2008-12-18Zeitschriftenartikel DOI: 10.18452/8637
‘The Sound of Silver’
Collaborating art, science and technology at Queen’s University, Belfast
In December 2007, the Naughton Gallery at Queen's will unveil a major, semi-permanent exhibition of silverware and sonic art, funded principally by NESTA (www.nesta.org.uk). Using technology developed by the University's Sonic Arts Research Centre (SARC) and interface design by a leading practitioner and curator of sound art, Chris Murphy, the exhibition aims to display and interpret the University's diverse and interesting silver collection in a fresh and innovative way. International sound artists are currently being commissioned to compose six-minute soundscapes based on individual items from the collection.
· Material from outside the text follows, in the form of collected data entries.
@[simp] theorem State.free_part (s : State) : s.free.2.part = s.part := (rfl)
@[simp] theorem State.free_regs (s : State) : s.free.2.regs = s.regs := (rfl)
@[simp] theorem State.free_out (s : State) : s.free.2.out = s.out := (rfl)
@[simp] theorem State.free_pending (s : State) : s.free.2.pending = s.pending := (rfl)
@[simp] theorem State.free_perst (s : State) : s.free.2.perst = s.perst := (rfl)
@[simp] theorem State.free_root (s : State) : s.free.2.root = s.root := (rfl)
@[simp] theorem State.free_trim (s : State) : s.free.2.trim = s.trim := (rfl)
@[simp] theorem State.free_evDone (s : State) : s.free.2.evDone = s.evDone := (rfl)
@[simp] theorem State.free_msixEn (s : State) : s.free.2.msixEn = s.msixEn := (rfl)
@[simp] theorem State.free_msixTab (s : State) : s.free.2.msixTab = s.msixTab := (rfl)
@[simp] theorem State.free_msixPba (s : State) : s.free.2.msixPba = s.msixPba := (rfl)
@[simp] theorem State.free_msixHeld (s : State) : s.free.2.msixHeld = s.msixHeld := (rfl)
@[simp] theorem State.free_evFifo (s : State) : s.free.2.evFifo = s.evFifo := (rfl)
@[simp] theorem State.free_caskQ (s : State) : s.free.2.caskQ = s.caskQ := (rfl)
@[simp] theorem State.free_pos (s : State) : s.free.2.pos = s.pos := (rfl)
@[simp] theorem State.free_cfg (s : State) : s.free.2.cfg = s.cfg := (rfl)
@[simp] theorem State.free_base (s : State) : s.free.2.base = s.base := (rfl)
@[simp] theorem State.free_shelfF (s : State) : s.free.2.shelfF = s.shelfF := (rfl)
@[simp] theorem State.free_q (s : State) : s.free.2.q = s.q := (rfl)
@[simp] theorem State.free_srOn (s : State) : s.free.2.srOn = s.srOn := (rfl)
@[simp] theorem State.free_shadow (s : State) : s.free.2.shadow = s.shadow := (rfl)
@[simp] theorem State.free_frozen (s : State) : s.free.2.frozen = s.frozen := (rfl)
@[simp] theorem State.free_ram (s : State) : s.free.2.ram = s.ram := (rfl)
@[simp] theorem State.free_ramFlip (s : State) : s.free.2.ramFlip = s.ramFlip := (rfl)
@[simp] theorem State.free_deep (s : State) : s.free.2.deep = s.deep := (rfl)
@[simp] theorem State.free_deepFlip (s : State) : s.free.2.deepFlip = s.deepFlip := (rfl)
@[simp] theorem State.free_coef (s : State) : s.free.2.coef = s.coef := (rfl)
@[simp] theorem State.free_coefFlip (s : State) : s.free.2.coefFlip = s.coefFlip := (rfl)
@[simp] theorem State.free_bport (s : State) : s.free.2.bport = s.bport := (rfl)
@[simp] theorem State.free_blast (s : State) : s.free.2.blast = s.blast := (rfl)
@[simp] theorem State.free_slices (s : State) : s.free.2.slices = s.slices := (rfl)
@[simp] theorem State.free_snap (s : State) : s.free.2.snap = s.snap := (rfl)
@[simp] theorem State.free_xr (s : State) : s.free.2.xr = s.xr := (rfl)
@[simp] theorem State.free_xe (s : State) : s.free.2.xe = s.xe := (rfl)
@[simp] theorem State.free_xidx (s : State) : s.free.2.xidx = s.xidx := (rfl)
@[simp] theorem State.free_xfail (s : State) : s.free.2.xfail = s.xfail := (rfl)
@[simp] theorem State.free_link (s : State) : s.free.2.link = s.link := (rfl)
@[simp] theorem State.free_clk (s : State) : s.free.2.clk = s.clk := (rfl)
@[simp] theorem State.free_tokens (s : State) : s.free.2.tokens = s.tokens := (rfl)
@[simp] theorem State.free_answers (s : State) : s.free.2.answers = s.answers := (rfl)
@[simp] theorem State.free_oos (s : State) : s.free.2.oos = s.oos := (rfl)
@[simp] theorem State.free_repair (s : State) : s.free.2.repair = s.repair := (rfl)
@[simp] theorem State.free_remap (s : State) : s.free.2.remap = s.remap := (rfl)
@[simp] theorem State.free_store (s : State) : s.free.2.store = s.store := (rfl)
@[simp] theorem State.free_fw (s : State) : s.free.2.fw = s.fw := (rfl)
@[simp] theorem State.free_load (s : State) : s.free.2.load = s.load := (rfl)
@[simp] theorem State.free_baseSlot (s : State) : s.free.2.baseSlot = s.baseSlot := (rfl)
@[simp] theorem State.free_floorTab (s : State) : s.free.2.floorTab = s.floorTab := (rfl)
@[simp] theorem State.free_pld (s : State) : s.free.2.pld = s.pld := (rfl)
@[simp] theorem State.free_shelf (s : State) : s.free.2.shelf = s.shelf := (rfl)
@[simp] theorem State.free_kilnJobs (s : State) : s.free.2.kilnJobs = s.kilnJobs := (rfl)
@[simp] theorem State.free_heldReload (s : State) : s.free.2.heldReload = s.heldReload := (rfl)
@[simp] theorem State.free_rewrites (s : State) : s.free.2.rewrites = s.rewrites := (rfl)
@[simp] theorem State.free_lockNs (s : State) : s.free.2.lockNs = s.lockNs := (rfl)
@[simp] theorem State.free_ran39 (s : State) : s.free.2.ran39 = s.ran39 := (rfl)
@[simp] theorem State.free_pitches (s : State) : s.free.2.pitches = s.pitches := (rfl)
@[simp] theorem State.free_findings (s : State) : s.free.2.findings = s.findings := (rfl)
@[simp] theorem State.free_spg (s : State) : s.free.2.spg = s.spg := (rfl)
@[simp] theorem State.free_capt (s : State) : s.free.2.capt = s.capt := (rfl)
@[simp] theorem State.free_capselBusy (s : State) : s.free.2.capselBusy = s.capselBusy := (rfl)
@[simp] theorem State.free_acc (s : State) : s.free.2.acc = s.acc := (rfl)
@[simp] theorem State.free_pwrGo (s : State) : s.free.2.pwrGo = s.pwrGo := (rfl)
@[simp] theorem State.free_pwrRewr (s : State) : s.free.2.pwrRewr = s.pwrRewr := (rfl)
@[simp] theorem State.free_pwrNext (s : State) : s.free.2.pwrNext = s.pwrNext := (rfl)
@[simp] theorem State.free_mem (s : State) : s.free.2.mem = s.mem := (rfl)
@[simp] theorem State.free_ddr (s : State) : s.free.2.ddr = s.ddr := (rfl)
@[simp] theorem State.free_memReqs (s : State) : s.free.2.memReqs = s.memReqs := (rfl)
@[simp] theorem State.free_nextReq (s : State) : s.free.2.nextReq = s.nextReq := (rfl)
@[simp] theorem State.free_rows (s : State) : s.free.2.rows = s.rows := (rfl)
@[simp] theorem State.free_devCnt (s : State) : s.free.2.devCnt = s.devCnt := (rfl)
@[simp] theorem State.free_trWait (s : State) : s.free.2.trWait = s.trWait := (rfl)
@[simp] theorem State.free_net (s : State) : s.free.2.net = s.net := (rfl)
@[simp] theorem State.free_held (s : State) : s.free.2.held = s.held := (rfl)
@[simp] theorem State.free_dnp (s : State) : s.free.2.dnp = s.dnp := (rfl)
@[simp] theorem State.free_netWait (s : State) : s.free.2.netWait = s.netWait := (rfl)
@[simp] theorem State.free_rb (s : State) : s.free.2.rb = s.rb := (rfl)
@[simp] theorem State.free_rbGrant (s : State) : s.free.2.rbGrant = s.rbGrant := (rfl)
@[simp] theorem State.free_rbRx (s : State) : s.free.2.rbRx = s.rbRx := (rfl)
@[simp] theorem State.free_isoHard (s : State) : s.free.2.isoHard = s.isoHard := (rfl)
@[simp] theorem State.free_incNow (s : State) : s.free.2.incNow = s.incNow := (rfl)
@[simp] theorem State.free_incPend (s : State) : s.free.2.incPend = s.incPend := (rfl)
@[simp] theorem State.free_stepPend (s : State) : s.free.2.stepPend = s.stepPend := (rfl)
@[simp] theorem State.free_holdAt (s : State) : s.free.2.holdAt = s.holdAt := (rfl)
@[simp] theorem State.free_edgeTime (s : State) : s.free.2.edgeTime = s.edgeTime := (rfl)
@[simp] theorem State.free_replicas (s : State) : s.free.2.replicas = s.replicas := (rfl)
@[simp] theorem State.free_hiLatch (s : State) : s.free.2.hiLatch = s.hiLatch := (rfl)
@[simp] theorem State.free_ppsDue (s : State) : s.free.2.ppsDue = s.ppsDue := (rfl)
@[simp] theorem State.free_ppsLeft (s : State) : s.free.2.ppsLeft = s.ppsLeft := (rfl)
@[simp] theorem State.free_trigLeft (s : State) : s.free.2.trigLeft = s.trigLeft := (rfl)
@[simp] theorem State.free_ringQ (s : State) : s.free.2.ringQ = s.ringQ := (rfl)
@[simp] theorem State.free_ringOut (s : State) : s.free.2.ringOut = s.ringOut := (rfl)
@[simp] theorem State.free_tsSeq (s : State) : s.free.2.tsSeq = s.tsSeq := (rfl)
@[simp] theorem State.free_pathsOut (s : State) : s.free.2.pathsOut = s.pathsOut := (rfl)
@[simp] theorem State.free_tmr (s : State) : s.free.2.tmr = s.tmr := (rfl)
@[simp] theorem State.free_lines (s : State) : s.free.2.lines = s.lines := (rfl)
@[simp] theorem State.free_adv (s : State) : s.free.2.adv = s.adv := (rfl)
@[simp] theorem State.free_resAcc (s : State) : s.free.2.resAcc = s.resAcc := (rfl)
@[simp] theorem State.free_resFrom (s : State) : s.free.2.resFrom = s.resFrom := (rfl)
@[simp] theorem State.free_secHi (s : State) : s.free.2.secHi = s.secHi := (rfl)
@[simp] theorem State.free_fuses (s : State) : s.free.2.fuses = s.fuses := (rfl)
@[simp] theorem State.free_fuseNow (s : State) : s.free.2.fuseNow = s.fuseNow := (rfl)
@[simp] theorem State.free_keyRam (s : State) : s.free.2.keyRam = s.keyRam := (rfl)
@[simp] theorem State.free_jtag (s : State) : s.free.2.jtag = s.jtag := (rfl)
@[simp] theorem State.free_railsBad (s : State) : s.free.2.railsBad = s.railsBad := (rfl)
@[simp] theorem State.free_wortIso (s : State) : s.free.2.wortIso = s.wortIso := (rfl)
@[simp] theorem State.free_memp (s : State) : s.free.2.memp = s.memp := (rfl)
@[simp] theorem State.free_hostPages (s : State) : s.free.2.hostPages = s.hostPages := (rfl)
@[simp] theorem State.free_flips (s : State) : s.free.2.flips = s.flips := (rfl)
@[simp] theorem State.free_resolves (s : State) : s.free.2.resolves = s.resolves := (rfl)
@[simp] theorem State.free_biasCmd (s : State) : s.free.2.biasCmd = s.biasCmd := (rfl)
@[simp] theorem State.free_hcache (s : State) : s.free.2.hcache = s.hcache := (rfl)
@[simp] theorem State.free_cohReqs (s : State) : s.free.2.cohReqs = s.cohReqs := (rfl)
@[simp] theorem State.free_cohNext (s : State) : s.free.2.cohNext = s.cohNext := (rfl)
@[simp] theorem State.free_cohOps (s : State) : s.free.2.cohOps = s.cohOps := (rfl)
@[simp] theorem State.free_hdm (s : State) : s.free.2.hdm = s.hdm := (rfl)
@[simp] theorem State.free_hdmErr (s : State) : s.free.2.hdmErr = s.hdmErr := (rfl)
@[simp] theorem State.free_hostTx (s : State) : s.free.2.hostTx = s.hostTx := (rfl)
@[simp] theorem State.free_barRds (s : State) : s.free.2.barRds = s.barRds := (rfl)
@[simp] theorem State.free_laneTx (s : State) : s.free.2.laneTx = s.laneTx := (rfl)
@[simp] theorem State.free_laneRx (s : State) : s.free.2.laneRx = s.laneRx := (rfl)
@[simp] theorem State.free_laneExit (s : State) : s.free.2.laneExit = s.laneExit := (rfl)
@[simp] theorem State.free_bond (s : State) : s.free.2.bond = s.bond := (rfl)
@[simp] theorem State.free_laneCnt (s : State) : s.free.2.laneCnt = s.laneCnt := (rfl)
@[simp] theorem State.free_chkBits (s : State) : s.free.2.chkBits = s.chkBits := (rfl)
@[simp] theorem State.free_wort (s : State) : s.free.2.wort = s.wort := (rfl)
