-- ==== Sys2Proof/Tests/Slice0.lean ====
section
/-! SUPPORT. Tests: terms that are not well formed, worked examples of the manual (each names its chapter), and for each statement
with hypotheses a state and operands that meet them, clause by clause. -/

open Sys2Proof Sys2Proof.Machine

set_option maxRecDepth 100000
set_option exponentiation.threshold 4096
set_option linter.unusedVariables false

namespace Sys2Proof.Tests

/-! ## Helpers -/

/-- The state after reset with PERST_N deasserted. -/
def up : State := { State.reset with perst := false }

/-- Fields set by hand: (field, instance, second index, value). -/
def regsOf (l : List (Fld × Nat × Nat × Nat)) (s : State) : State := l.foldl (fun s e => s.setF e.1 e.2.2.2 e.2.1 e.2.2.1) s

/-- The state that an outcome gives. -/
def nextOf : Host.Outcome State Fault Refusal → State
  | .next t => t
  | _ => up

/-- A packet with the fields that a test does not name at 0. -/
def pk (vn : Vn) (opc : Opc) (dnode : BitVec 7) (dep : BitVec 3) (snode : BitVec 7) (addr : BitVec 48) (lenm1 : BitVec 12)
    (data : List Byte) : Packet :=
  { dnode := dnode, dep := dep, ddev := 0, snode := snode, sep := 0, sdev := 0, vn := vn, opc := opc, tag := 0, age := 0, addr := addr,
    lenm1 := lenm1, phint := 0, status := 0, segno := 0, split := false, wmask := 0, data := data }

/-- A host access at a BAR0 offset. -/
def hostAccess (offset : BitVec 26) (write : Bool) (len : Nat) (data : W64) : Access :=
  { offset := offset, len := len, write := write, masked := false, posted := false, data := data, src := ⟨64, 0⟩, tag := 0 }

/-- One 64-KiB-interleaved channel in service. -/
def memOn : State → State := regsOf [(.ddrImap0VALID, 0, 0, 1), (.ddrImap0CGIB, 0, 0, 16), (.ddrStatSTATE, 0, 0, 4)]

/-! ## Commands that are not well formed (WellFormed.lean), one term for each check -/

theorem wf_access_length : (Instr.registerWrite (hostAccess 0 true 0 0)).wf = false ∧ (Instr.unmappedAccess (hostAccess 0 true 4097 0)).wf = false ∧
    (Instr.gatedAccess (.bar0 (hostAccess 0 false 0 0))).wf = false ∧ (Instr.registerWrite { hostAccess 0 false 4 0 with masked := true }).wf = false ∧
    (Instr.registerWrite (hostAccess 0 true 4 0)).wf = true := by decide
theorem wf_packet_opcode : (Instr.rd (pk .req .wr 1 3 64 0 0 [0])).wf = false ∧ (Instr.rd (pk .rsp .rd 1 3 64 0 0 [])).wf = false ∧
    (Instr.rdata (pk .rsp .wcmp 1 3 64 0 0 [])).wf = false ∧ (Instr.evt (pk .req .evt 68 0 1 0 31 []) ⟨1, 0, 0, 0, 0⟩).wf = false ∧
    (Instr.resv (pk .rsp .resv 1 3 64 0 0 [])).wf = false ∧ (Instr.grant (pk .req .grant 1 3 64 0 0 [])).wf = false := by decide
theorem wf_packet_data : (Instr.wr (pk .req .wr 1 3 64 0 3 [0, 0])).wf = false ∧ (Instr.wrm (pk .req .wrm 1 3 64 0 63 [0])).wf = false ∧
    (Instr.rd (pk .req .rd 1 3 64 0 63 [0])).wf = false ∧ (Instr.wcmp (pk .rsp .wcmp 1 3 64 0 0 [1])).wf = false ∧
    (Instr.wrp (pk .req .wrp 1 3 64 0 0 [])).wf = false ∧ (Instr.wrmp (pk .req .wrmp 1 3 64 0 0 [])).wf = false ∧
    (Instr.wr (pk .req .wr 1 3 64 0 1 [0, 0])).wf = true := by decide
theorem wf_design_request : (Instr.dnpRequest ⟨0, 0⟩ ⟨0, 0, 3, 1, 0, 0, 0, []⟩).wf = false ∧
    (Instr.dnpRequest ⟨0, 0⟩ ⟨0, 0, 63, 3, 0, 0, 0, [1]⟩).wf = false ∧ (Instr.dnpRequest ⟨0, 0⟩ ⟨0, 0, 3, 0, 0, 0, 0, [1]⟩).wf = false := by decide
theorem wf_host_data : (Instr.barAccess .bar0 0 true 0 [] 0).wf = false ∧ (Instr.barAccess .bar2 0 true 4 [1] 0).wf = false ∧
    (Instr.barAccess .bar4 0 false 4 [1] 0).wf = false ∧ (Instr.memwr ⟨0, 0, [1], 0⟩).wf = false ∧
    (Instr.hostResponse ⟨0, false, false, []⟩).wf = false := by decide
theorem wf_links : (Instr.linkTrainingDone (.tun 0) [3, 3]).wf = false ∧
    (Instr.wortDiscovery [] 0 [] []).wf = false ∧ (Instr.wortDiscovery [⟨0, true, 0, none⟩] 0 (List.replicate 257 none) []).wf = false ∧
    (Instr.wortDiscovery [⟨0, true, 0, none⟩] 0 [] (List.replicate 121 none)).wf = false := by decide
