-- ==== Sys2Proof/Config.lean ====
section
/-! DEFINITION. What is fixed for the machine: the size of the memory image and the TYPES of the spec's
two named parameters, SP_WIDTH and NEG_BIT (00_scope.md R5). The values this model takes for the two
are in Machine/Params.lean. The spec leaves no value free, so nothing here is opaque. -/

namespace Sys2Proof

/-- `MEM_SIZE` = 65536 bytes (R5, R40). -/
def Config.memSize : Nat := 65536

/-- `SP_WIDTH` (R5, R24): 16 in the spec, 8 as the alternative reading of conflict C1. -/
inductive SpWidth where
  | w16
  | w8
  deriving DecidableEq, Repr

/-- `NEG_BIT` (R5, R100): 7 in the spec, 6 as the as-built reading of conflict C2. -/
inductive NegBit where
  | bit7
  | bit6
  deriving DecidableEq, Repr

/-- The two named parameters of the block (R5). -/
structure Params where
  spWidth : SpWidth
  negBit  : NegBit
  deriving DecidableEq, Repr

end Sys2Proof
end

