-- ==== Sys2Proof/Syntax.lean ====
section
/-! DEFINITION. The instructions, one constructor per row of spec/opcode_table.json, and the parts of an
entry of the opcode map (30_encoding.md R60, R61, R65, R68). -/

namespace Sys2Proof

/-- The instructions of the block (R65, R66): the four entries of the opcode map and the catch-all
row for every other opcode byte. -/
inductive Instr where
  /-- `LDA #imm8`: LoadAccumulator, Immediate (R101). -/
  | ldaImm (imm8 : Byte)
  /-- `LDA zp8`: LoadAccumulator, ZeroPage (R102). -/
  | ldaZp (zp8 : Byte)
  /-- `LDA zp8,X`: LoadAccumulator, ZeroPageX (R103). -/
  | ldaZpX (zp8 : Byte)
  /-- `JSR addr16`: JumpToSubroutine (R120). -/
  | jsr (addr16 : Word)
  /-- Any opcode byte without an entry in the map (R66, R90). -/
  | unknownOpcode (opcode : Byte)
  deriving DecidableEq, Repr

/-- The addressing modes (R2, R62 to R64). -/
inductive AddrMode where
  | immediate
  | zeroPage
  | zeroPageX
  | absolute
  deriving DecidableEq, Repr

/-- The instruction formats of R61. -/
inductive Format where
  | op
  | opImm8
  | opZp8
  | opAbs16
  deriving DecidableEq, Repr

/-- The operation an entry of the opcode map names (R65). -/
inductive Operation where
  | ldaImm
  | ldaZp
  | ldaZpX
  | jsr
  deriving DecidableEq, Repr

/-- An entry of the opcode map: opcode byte, operation, addressing mode, format and the cycle cost,
which describes the charges of the primitives and is never charged again (R65, R68, R71). -/
structure OpcodeEntry where
  opcode    : Byte
  operation : Operation
  mode      : AddrMode
  format    : Format
  cycles    : Nat
  deriving DecidableEq, Repr

end Sys2Proof
end

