-- ==== Sys2Proof/Machine/OpcodeMap.lean ====
section
/-! DEFINITION. The opcode map of 30_encoding.md: the four opcode bytes as named constants in one place
(R65, decision D2; PRESUMED by the spec, unsafe: log entry 10), the table, its lookup, and the length of an
instruction (R61, R67). -/

namespace Sys2Proof

/-- LoadAccumulator Immediate (R65; the byte value is decision D2's). -/
def Opcode.ldaImm : Byte := 0xA9
/-- LoadAccumulator ZeroPage (R65; decision D2). -/
def Opcode.ldaZp : Byte := 0xA5
/-- LoadAccumulator ZeroPageX (R65; decision D2). -/
def Opcode.ldaZpX : Byte := 0xB5
/-- JumpToSubroutine (R65; decision D2). -/
def Opcode.jsr : Byte := 0x20

/-- The bytes an instruction of a format takes (R61). -/
def Format.length : Format → Nat
  | .op => 1
  | .opImm8 => 2
  | .opZp8 => 2
  | .opAbs16 => 3

/-- The opcode map: exactly four entries (R65). -/
def opcodeMap : List OpcodeEntry :=
  [ ⟨Opcode.ldaImm, .ldaImm, .immediate, .opImm8,  2⟩,
    ⟨Opcode.ldaZp,  .ldaZp,  .zeroPage,  .opZp8,   3⟩,
    ⟨Opcode.ldaZpX, .ldaZpX, .zeroPageX, .opZp8,   4⟩,
    ⟨Opcode.jsr,    .jsr,    .absolute,  .opAbs16, 6⟩ ]

/-- The table lookup of R68: the entry of an opcode byte, or none for an unknown opcode. -/
def lookupOpcode (op : Byte) : Option OpcodeEntry :=
  opcodeMap.find? fun e => op == e.opcode

/-- The length of an instruction, a function of its opcode byte alone (R67). -/
def instrLength (op : Byte) : Nat :=
  match lookupOpcode op with
  | some e => e.format.length
  | none => Format.length .op

/-- The cycle cost of an opcode byte: its entry's cost, and 1 for an unknown opcode (R65, R66, R71). -/
def opcodeCycles (op : Byte) : Nat :=
  match lookupOpcode op with
  | some e => e.cycles
  | none => 1

end Sys2Proof
end

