-- ==== Sys2Proof/WellFormed.lean ====
section
/-! DEFINITION. Which terms of Instr stand for an instruction of the block: every operand byte or word is
legal (30_encoding.md R62 to R64), and the catch-all row stands only for a byte that has no entry in the
opcode map (R66). -/

namespace Sys2Proof

/-- The well-formedness check of an instruction (R62 to R66). -/
def wellFormed : Instr → Bool
  | .ldaImm _ => true
  | .ldaZp _ => true
  | .ldaZpX _ => true
  | .jsr _ => true
  | .unknownOpcode op => (lookupOpcode op).isNone

end Sys2Proof
end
Their responses will be based not only on the history and provenance of the items, but also on materials, techniques, and the aesthetic qualities or emotions attached to them; for example 'triumph' for a ceremonial mace, 'loss' or 'victory' for a crucifix, and 'affection' for a certain donation or bequest. To mark the occasion, a new silverware commission will use a combination of 21st century hydraulic-forming technology, together with the ancient crafts of hand-raising and planishing, and will be included as part of the visual and aural display. A film recording the production of this piece, together with 3D images and the soundscapes, will then be brought together in an interactive display accessible to people of diverse ages and abilities. This paper considers both practical and theoretical concerns relating to this project.